Ванесса сказала, что рада меня видеть, и пригласила сесть. Она не спросила, почему я умоляла ее секретаршу Беверли назначить мне встречу с ней. Швырнув сумку на пол, я опустилась на диван, и Ванесса пододвинула ко мне коробку с бумажными носовыми платками, словно чувствовала, что наступил день, когда она способна меня переломить. Я не могла унять дрожь в коленях и попыталась придать хоть какую-нибудь логику тому, что так отчаянно хотела ей рассказать. Ванесса налила из графина воду в два стакана, и я, сделав глоток, порадовалась ее прохладе. Всю дорогу от полицейского участка я бежала, и вот теперь сидела вспотевшая и дрожала всем телом. Голова болела, и каждый раз, когда я вдыхала лаванду из ароматизатора, обруч на лбу сжимался сильнее.

– Спасибо, что согласились принять меня в обед. Я вам в самом деле очень благодарна. – Мой голос звучал невыразительно, и я замолчала.

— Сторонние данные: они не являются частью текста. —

/-- A slot with part 0 of text 7 present. -/
def halfText : TextSlot :=
  { shown := none, assembly := some { id := 7, parts := [some [79, 70], none], deadline := 2000 } }

/-- 8.2: the completing part shows the joined text for 10,000 ms. -/
theorem test_text :
    (after .text (holding .notice partBytes
      { board with notices := { board.notices with urgent := halfText } })).notices.urgent.shown
      = some { id := 7, text := [79, 70, 82, 86], life := 11000 } := by decide +kernel

theorem test_text_index :
    flagsOf (after .text (holding .notice [3, 3, 0, 9, 0, 8, 3, 3] board)) = 2 := by decide +kernel

/-- A slot that shows text 7. -/
def shownText : TextSlot := { shown := some { id := 7, text := [79], life := 1000 }, assembly := none }

theorem test_text_clear_and_life :
    (after .textClear (holding .notice [4, 3, 0, 9, 0, 7]
      { board with notices := { board.notices with urgent := shownText } })).notices.urgent.shown = none
      ∧ (after (.lifeDeadline .urgent)
        { board with notices := { board.notices with urgent := shownText } }).notices.urgent.shown = none := by
  decide +kernel

theorem test_assembly_deadline :
    flagsOf (after (.assemblyDeadline .urgent)
      { board with now := 2000, notices := { board.notices with urgent := halfText } }) = 256 := by decide +kernel

theorem test_recall :
    (after .recallStart (holding .notice [1, 3, 0, 9] (inMode .dim (withRecord (record .owned))))).prompts = []
      ∧ (after .recallStart (holding .notice [1, 3, 0, 9] (inMode .dim board))).power.mode = .active := by
  decide +kernel

theorem test_recall_end :
    (after .recallEnd (holding .notice [2, 3, 0, 9] (recalled board))).recallLatch.latched = false
      ∧ flagsOf (after .recallEnd (holding .notice [2, 3, 0, 9]
        { recalled board with
          recallLatch := { board.recallLatch with latched := true, position := .on } })) = 2048 := by decide +kernel

theorem test_recall_key :
    (after (.recallKeyMove .on) board).recallLatch.latched = true
      ∧ (after (.recallKeyMove .bypass) (recalled board)).recallLatch.latched = false := by decide +kernel

/-- R143: both contacts closed are ON; when the ON contact then opens, the sampler reads BYPASS. -/
theorem test_both_contacts :
    let both : State :=
      { board with
        recallLatch := { board.recallLatch with onContact := true, bypassContact := true, reading := .on } }
    let l := (after (.recallKeyMove .on) both).recallLatch
    l.position = .on ∧ contactPosition l = .on ∧ contactPosition { l with onContact := false } = .bypass := by
  decide +kernel
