-- ==== Sys2Proof/Machine/Step.lean ====
section
/-! DEFINITION. One step of the machine: the oldest arrival is decoded and executed as one atomic operation
(00_scope.md R11, 20_memory.md R84). -/

namespace Sys2Proof.Machine

/-- One step. An instance whose parameters break 00_scope.md R8 is refused (log 5); a reserved event word is refused
(30_encoding.md R103); with no arrival nothing changes (00_scope.md R10, log 2). -/
def step (s : State) : Host.Outcome State Fault Refusal :=
  if s.params.valid then
    match s.inbox with
    | [] => .next s.quiet
    | a :: rest =>
      match decode a.word with
      | .ok i => exec i (s.taken rest)
      | .error (.reservedOpcode op) => .refused (.reservedEvent op)
  else .refused .badParameters

/-- `s` with the event word `w` arriving next, at the port it is bound to (30_encoding.md R105, log 2, log 13). -/
def State.withFetchWord (s : State) (_nbits w : Nat) : State :=
  s.arrive (homePort (BitVec.ofNat 12 w)) (BitVec.ofNat 12 w)

end Sys2Proof.Machine
end

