-- ==== Sys2Proof/Laws/Runs.lean ====
section
/-! SUPPORT. The operations in one form each, the inversion of a step, and runs one operation at a time. -/

namespace Sys2Proof.Machine

@[simp] theorem run_nil (s : State) : run [] s = some [] := rfl

/-- The first operation of a run. -/
theorem run_cons_some {i : Instr} {is : List Instr} {s : State} {es : List Event}
    (h : run (i :: is) s = some es) :
    ∃ t rest, exec i s = .next t ∧ run is t = some rest ∧ es = ⟨i, s, t⟩ :: rest := by
  unfold run at h
  split at h
  · rename_i t ht
    obtain ⟨rest, hr, rfl⟩ := Option.map_eq_some_iff.mp h
    exact ⟨t, rest, ht, hr, rfl⟩
  · cases h
  · cases h

theorem run_cons_of_next {i : Instr} {is : List Instr} {s t : State} (h : exec i s = .next t) :
    run (i :: is) s = (run is t).map (⟨i, s, t⟩ :: ·) := by
  rw [run, h]

@[simp] theorem finish_nil (s : State) : finish s [] = s := rfl
@[simp] theorem finish_cons (s : State) (e : Event) (es : List Event) : finish s (e :: es) = finish e.after es := rfl

/-- A run in two parts. -/
theorem run_append {is js : List Instr} : ∀ {s : State} {es : List Event}, run (is ++ js) s = some es →
    ∃ es1 es2, run is s = some es1 ∧ run js (finish s es1) = some es2 ∧ es = es1 ++ es2 := by
  induction is with
  | nil => exact fun h => ⟨[], _, rfl, h, rfl⟩
  | cons i is ih =>
    intro s es h
    obtain ⟨t, rest, he, hr, rfl⟩ := run_cons_some h
    obtain ⟨es1, es2, h1, h2, rfl⟩ := ih hr
    exact ⟨⟨i, s, t⟩ :: es1, es2, by rw [run_cons_of_next he, h1]; rfl, h2, rfl⟩

theorem finish_append (s : State) (es1 es2 : List Event) : finish s (es1 ++ es2) = finish (finish s es1) es2 := by
  induction es1 generalizing s with
  | nil => rfl
  | cons e es1 ih => exact ih _

/-! ## The operations, one form each -/

theorem exec_nop (s : State) : exec .nop s = .next (s.answer s.S Response.done) := rfl
theorem exec_init (s : State) : exec .init s = .next (s.answer (Block.reset s.params) Response.done) := rfl
theorem exec_rdStatus (s : State) :
    exec .rdStatus s = .next (s.answer s.S { ok := true, data := statusWord s.params s.S }) := rfl
theorem exec_txStart (s : State) :
    exec .txStart s =
      .next (s.answer (if s.S.M.sending then s.S else s.S.withM (s.S.M.start s.params)) Response.done) := rfl
theorem exec_txTick (s : State) :
    exec .txTick s = .next (s.answer
      (s.S.withTx (txTick s.params s.S.M s.S.TXF).2.1 (txTick s.params s.S.M s.S.TXF).2.2)
      (txTick s.params s.S.M s.S.TXF).1) := rfl

theorem exec_txPush_full (b : Byte) {s : State} (h : s.S.TXF.length = s.params.txFifoCap) :
    exec (.txPush b) s = .next (s.answer s.S Response.rejected) := by
  show execTxPush b s = _
  unfold execTxPush
  rw [if_pos (by simpa using h)]

theorem exec_txPush_room (b : Byte) {s : State} (h : s.S.TXF.length ≠ s.params.txFifoCap) :
    exec (.txPush b) s = .next (s.answer (s.S.withTXF (s.S.TXF ++ [b])) Response.done) := by
  show execTxPush b s = _
  unfold execTxPush
  rw [if_neg (by simpa using h)]; rfl

theorem exec_rxPop_empty {s : State} (h : s.S.RXF = []) : exec .rxPop s = .next (s.answer s.S Response.rejected) := by
  show execRxPop s = _
  unfold execRxPop; rw [h]; rfl

theorem exec_rxPop_cons {s : State} {b : Byte} {rest : List Byte} (h : s.S.RXF = b :: rest) :
    exec .rxPop s = .next (s.answer (s.S.withRXF rest) { ok := true, data := b }) := by
  show execRxPop s = _
  unfold execRxPop; rw [h]; rfl

/-- What a completed sample wants to push, in terms of the deframer. -/
theorem rxWanted_of_some {cap : Nat} {arg : Byte} {B C : Block} (h : rxSample cap arg B = some C) :
    ∃ x y, x.toInt = filterInput arg B.DL.c3 ∧ y.toInt = filterOutput x.toInt B.D.iir_x1.toInt B.D.iir_y1.toInt ∧
      rxWanted arg B = (deframe (B.RXF.length + 2) (bitSync (decide (0 < y.toInt)) (B.D.shiftTaps x y)).1 B.H
        B.RXF).2.drop B.RXF.length := by
  obtain ⟨x, y, hx, hy, hall⟩ := rxSample_cases h
  exact ⟨x, y, hx, hy, by unfold rxWanted; rw [hall]; rfl⟩

/-- A sample wants to push at most two bytes. -/
theorem rxWanted_length (arg : Byte) (B : Block) : (rxWanted arg B).length ≤ 2 := by
  unfold rxWanted
  split
  · rename_i C hC
    obtain ⟨x, y, -, -, hall⟩ := rxSample_cases hC
    rw [hall] at hC
    cases hC
    obtain ⟨bs, hb, -, hl⟩ := deframe_fifo (B.RXF.length + 2)
      (bitSync (decide (0 < y.toInt)) (B.D.shiftTaps x y)).1 B.H B.RXF
    simp only [Block.withRx_RXF, hb, List.drop_left]
    exact hl
  · exact Nat.zero_le _

/-! ## Steps -/

/-- A run of the host's interface, one step at a time. -/
theorem run_succ_of_next (C : Host.Core) (n : Nat) {s t : C.State} (h : C.step s = .next t) :
    C.run (n + 1) s = C.run n t := by
  simp only [Host.Core.run, h]

/-- The same for the machine's own step. -/
theorem core_run_next {s t : State} (n : Nat) (h : step s = .next t) :
    Sys2Proof.core.run (n + 1) s = Sys2Proof.core.run n t := run_succ_of_next Sys2Proof.core n h

/-- Everything a step can do. -/
theorem step_cases {s t : State} (h : step s = .next t) :
    s.params.valid = true ∧ ((s.inbox = [] ∧ t = s.quiet) ∨
      ∃ a rest i, s.inbox = a :: rest ∧ decode a.word = .ok i ∧ exec i (s.taken rest) = .next t) := by
  unfold step at h
  split at h
  · rename_i hv
    refine ⟨hv, ?_⟩
    split at h
    · rename_i hi
      cases h
      exact .inl ⟨hi, rfl⟩
    · rename_i a rest hi
      split at h
      · rename_i i hd
        exact .inr ⟨a, rest, i, hi, hd, h⟩
      · cases h
  · cases h

end Sys2Proof.Machine
end

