/-- Settles O23: the counts are those at which the slowest and the fastest phase wrap. -/
theorem emissionsComeSevenToNineSamplesApart : Obligations.EmissionsComeSevenToNineSamplesApart := by
  refine ⟨fun b D => phase_lt_of_emission, ?apart, ?reset, ?steady⟩
  case apart =>
    intro D bs hphase hlen
    obtain ⟨n, hn, hle, hwrap⟩ := samplesToEmission_bounds (lo := 0) (hi := 7) (by decide) bs 0 (by omega) (by omega)
      (Nat.zero_le _) (Nat.le_of_lt_succ hphase)
    rw [Nat.zero_add] at hle hwrap
    have hfast : ∀ n, n < 7 → fastest 7 n < 64 := by decide
    exact ⟨n, hn, Nat.not_lt.1 fun hlt => absurd (hfast n hlt) (Nat.not_lt.2 hwrap), hle⟩
  case reset =>
    intro p bs hlen
    obtain ⟨n, hn, hle, hwrap⟩ := samplesToEmission_bounds (lo := 0) (hi := 0) (by decide) bs 0
      (D := (Block.reset p).D) (by omega) (by omega) (Nat.zero_le _) le_rfl
    rw [Nat.zero_add] at hle hwrap
    have hfast : ∀ n, n < 8 → fastest 0 n < 64 := by decide
    exact ⟨n, hn, Nat.not_lt.1 fun hlt => absurd (hfast n hlt) (Nat.not_lt.2 hwrap), hle⟩
  case steady => exact fun D hphase => samplesToEmission_no_edge 8 (by omega) (by omega)

/-- The DemodState with both registers of raw decisions inverted. -/
def DemodState.inverted (D : DemodState) : DemodState :=
  { D with sampled_bits := ~~~D.sampled_bits, found_bits := ~~~D.found_bits }

theorem nextPhase_inverted (b : Bool) (D : DemodState) : nextPhase (!b) D.inverted = nextPhase b D := by
  unfold nextPhase advancedPhase
  rw [show D.inverted.sampled_bits = ~~~D.sampled_bits from rfl, shiftIn_not, edgeFound_not]
  rfl

/-- Settles O24: inverted decisions have the same edges, in the raw decisions and in the synchronized ones. -/
theorem invertedDecisionsDecodeTheSame : Obligations.InvertedDecisionsDecodeTheSame := by
  intro b D
  show bitSync (!b) D.inverted = ((bitSync b D).1, (bitSync b D).2.inverted)
  have hphase := nextPhase_inverted b D
  have h := bitSync_cases b D
  have hinv := bitSync_cases (!b) D.inverted
  dsimp only at h hinv
  rw [← nextPhase, hphase] at hinv
  rw [← nextPhase] at h
  split at h
  case isTrue hwrap =>
    rw [if_pos hwrap] at hinv
    rw [hinv, h]
    simp [DemodState.inverted, shiftIn_not, nrziDecode, edgeFound_not]
  case isFalse hlt =>
    rw [if_neg hlt] at hinv
    rw [hinv, h]
    simp [DemodState.inverted, shiftIn_not]

end Sys2Proof.Machine
end

section
/-! `TX_TICK`: the idle tick, the fetch, the answer, the countdown, the slot, and the stop. -/

namespace Sys2Proof.Machine

/-- Settles O32. -/
theorem idleTickChangesNothing : Obligations.IdleTickChangesNothing := by
  intro s h
  have htick : txTick s.params s.S.M s.S.TXF = (idleResponse s.params, s.S.M, s.S.TXF) := by simp [txTick, h]
  rw [exec_txTick, htick]; rfl

/-- A tick that starts a slot sends the byte that is ready, and stays active. -/
theorem exec_txTick_sends {s : State} {M : ModState} {f : List Byte} (hs : s.S.M.sending = true)
    (hc : s.S.M.sample_countdown = 0) (hr : ready s.S.M s.S.TXF = (true, M, f)) :
    ∃ m r, exec .txTick s = .next (s.answer (s.S.withTx m f) r) ∧ m.current_byte = M.current_byte ∧
      m.bit_stuff_enabled = M.bit_stuff_enabled ∧ m.sending = true := by
  obtain ⟨hbyte, hst, hsend, -⟩ := sendBit_keeps s.params M
  exact ⟨_, _, exec_txTick_of_ready hs hc hr, hbyte, hst, hsend.trans ((ready_true_keeps hr).1.trans hs)⟩
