/-- STALE TIMER EXPIRY and LOST TIMER EXPIRY of a running timer: the channel enters STALE with its output held, or LOST
with output 0, its per-second fields cleared and CHANNEL LOST reported; either change of state enqueues its CHANNEL
change, from the state before, and sends its notice. Only the transformer that the channel is a member of can change. A
timer that is stopped does not expire (log entry 5). -/
def Obligations.ChannelTimerExpiries : Prop :=
  ∀ (s : State) (c : Channel),
    let r := s.channel c
    let put := fun v : ChannelRec => { s with channels := s.channels.set c v }
    let change := fun (new : ChannelState) (u : State) =>
      channelNotice c (takeChange (.channel c) r.state.rank new.rank u)
    (r.staleTimer = none → exec (.staleTimerExpiry c) s = .next s) ∧
    (r.lostTimer = none → exec (.lostTimerExpiry c) s = .next s) ∧
    (r.staleTimer.isSome = true →
      let t := change .stale (put { r with state := .stale, degraded := 0, good := 0, staleTimer := none })
      exec (.staleTimerExpiry c) s = .next t ∧
      t.channel c = { r with state := .stale, degraded := 0, good := 0, staleTimer := none } ∧
      (∀ o : Channel, o ≠ c → t.channel o = s.channel o) ∧
      (∀ x : Xf, (∀ j, s.memberMap[c] ≠ some (x, j)) → t.xf x = s.xf x) ∧ s.SameAround t) ∧
    (r.lostTimer.isSome = true →
      let lost :=
        { r with
          state := .lost, degraded := 0, good := 0, staleTimer := none, lostTimer := none, output := 0
          clipped := false }
      let t := change .lost (report .input .channelLost (BitVec.ofNat 8 c.val) (clearSecond c (put lost)))
      exec (.lostTimerExpiry c) s = .next t ∧
      t.channel c =
        { lost with
          second := if (s.channelEntry c).kind = .neutral then r.second
            else { sum := 0, count := 0, latestMean := none, previousMean := none, latestRate := none } } ∧
      (∀ o : Channel, o ≠ c → t.channel o = s.channel o) ∧
      (∀ x : Xf, (∀ j, s.memberMap[c] ≠ some (x, j)) → t.xf x = s.xf x) ∧ s.SameAround t ∧
      ((s.channelEntry c).kind ≠ .neutral → ∀ v, t.station.xRate ≠ some (v, c) ∧ t.station.yRate ≠ some (v, c)) ∧
      (s.phase = .running →
        t.bank .input = (s.bank .input).take s.clock.uptime .channelLost (BitVec.ofNat 8 c.val)))

/-! ### Transformer evaluator -/

/-- A block arrival at the assembly: one for the pending cycle marks its slot, and completes the assembly when every slot
of the wait set is marked; one for a later cycle completes the pending assembly, with LATE MEMBER reported once for each
slot of the wait set not marked, and opens its own; one for an earlier cycle, or for no later one than the last
completed, is a LATE BLOCK; any other opens an assembly. An assembly that opens completes at once when its slot is all
that the wait set holds. An OFF transformer and a channel that is no member take nothing. -/
def Obligations.AssemblyTakesABlock : Prop :=
  ∀ (s : State) (c : Channel) (cycle : Cycle),
    (s.memberMap[c] = none → blockArrival c cycle s = s) ∧
    (∀ (x : Xf) (j : Slot), s.memberMap[c] = some (x, j) →
      let r := s.xf x
      let subject : Byte := BitVec.ofNat 8 x.val
      let late := report .assembly .lateBlock subject s
      let opened := fun u : State =>
        let v := { u with
          xfs := u.xfs.set x ({ u.xf x with pendingCycle := some cycle, marked := (Vector.replicate 4 false).set j true }) }
        if ∀ i : Slot, r.waitSet[i] = true → i = j then complete x v else v
      (r.inService = false → blockArrival c cycle s = s) ∧
      (r.inService = true →
        (∀ p, r.pendingCycle = some p → cycleDistance p cycle = 0 →
          let marked := r.marked.set j true
          let u := { s with xfs := s.xfs.set x { r with marked := marked } }
          blockArrival c cycle s =
            if ∀ i : Slot, r.waitSet[i] = true → marked[i] = true then complete x u else u) ∧
        (∀ p, r.pendingCycle = some p → 0 < cycleDistance p cycle →
          let lateMembers := (List.finRange 4).countP (fun i => r.waitSet[i] && !r.marked[i])
          blockArrival c cycle s =
            opened (complete x ((report .assembly .lateMember subject)^[lateMembers] s))) ∧
        (∀ p, r.pendingCycle = some p → cycleDistance p cycle < 0 → blockArrival c cycle s = late) ∧
        (∀ l, r.pendingCycle = none → r.lastCompleted = some l → cycleDistance l cycle ≤ 0 →
          blockArrival c cycle s = late) ∧
        (∀ l, r.pendingCycle = none → r.lastCompleted = some l → 0 < cycleDistance l cycle →
          blockArrival c cycle s = opened s) ∧
        (r.pendingCycle = none → r.lastCompleted = none → blockArrival c cycle s = opened s)))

– Как ты себя чувствуешь, Дженна? – спросила Ванесса.

Я открыла рот, чтобы что-то сказать, но рыдания не позволили мне выговорить ни слова. Ванесса молчала, и я взяла платок – вот уж не думала, что он мне может понадобиться. Я вытерла глаза, высморкалась, но как только попыталась что-то произнести, дыхание перехватило, и слова застряли в горле.

– Не спеши, – сказала Ванесса.

Я кивнула, смутившись, что не способна взять себя в руки.

Наконец мои плечи перестали вздрагивать. Ванесса подвинула мне через стол коричневую плетеную мусорницу, и я положила в нее скомканный бумажный платок.

– Не знаю, что вам сказать. – Не желая встречаться с ней взглядом, я смотрела в окно на клубящиеся облака на небе.

Ванесса не стала задавать вопросов, и я поняла, что это такая уловка: если пауза будет длиться долго, мне придется заполнять пространство между нами словами, но я никак не могла сообразить, с чего начать. Ванесса считала, что я схожу с ума, и я сама начала сомневаться: а может, так и есть?

– Мне кажется, с Калли что-то случилось. – Я повернулась к Ванессе, но ее лицо ничего не выражало. – Но не знаю, что можно предпринять.

– Что, по-твоему, случилось с Калли? – спросила Ванесса.

Я вытянула из коробки новый бумажный платок и скрутила его пальцами.

– По-моему, она кого-то боялась. Кто-то хотел причинить ей зло. Я ходила в полицию, но меня не приняли всерьез. А я считаю, ее могли… – Я запнулась, боясь произнести слово вслух. – …Считаю, что ее могли убить, – договорила я шепотом и сжалась в ожидании реакции Ванессы.

Но та не ахнула, даже не выразила никакого удивления, а ровным голосом спросила:

– Почему тебе пришло в голову, что кто-то хотел навредить Калли?

Я растерялась – ожидала совсем другого отклика.

– Я пыталась выяснить, что произошло тем вечером. Понимаете, ради Тома и Аманды. Чтобы они перестали день и ночь гадать, почему их дочь тогда убежала со свадьбы, и могли просто горевать о ней. – Мне показалось, что, когда я произнесла слово «гадать», брови Аманды слегка изогнулись, но я могла и ошибиться. Я продолжала: – Все оказалось сложнее, чем я думала. Сначала я решила, что Натан ее ударил. Мне стало очень страшно, и я заключила, что это ее страх. Во снах мне постоянно являлся мужчина, но я никогда не видела его лица. Тем не менее я не сомневалась, что это Натан.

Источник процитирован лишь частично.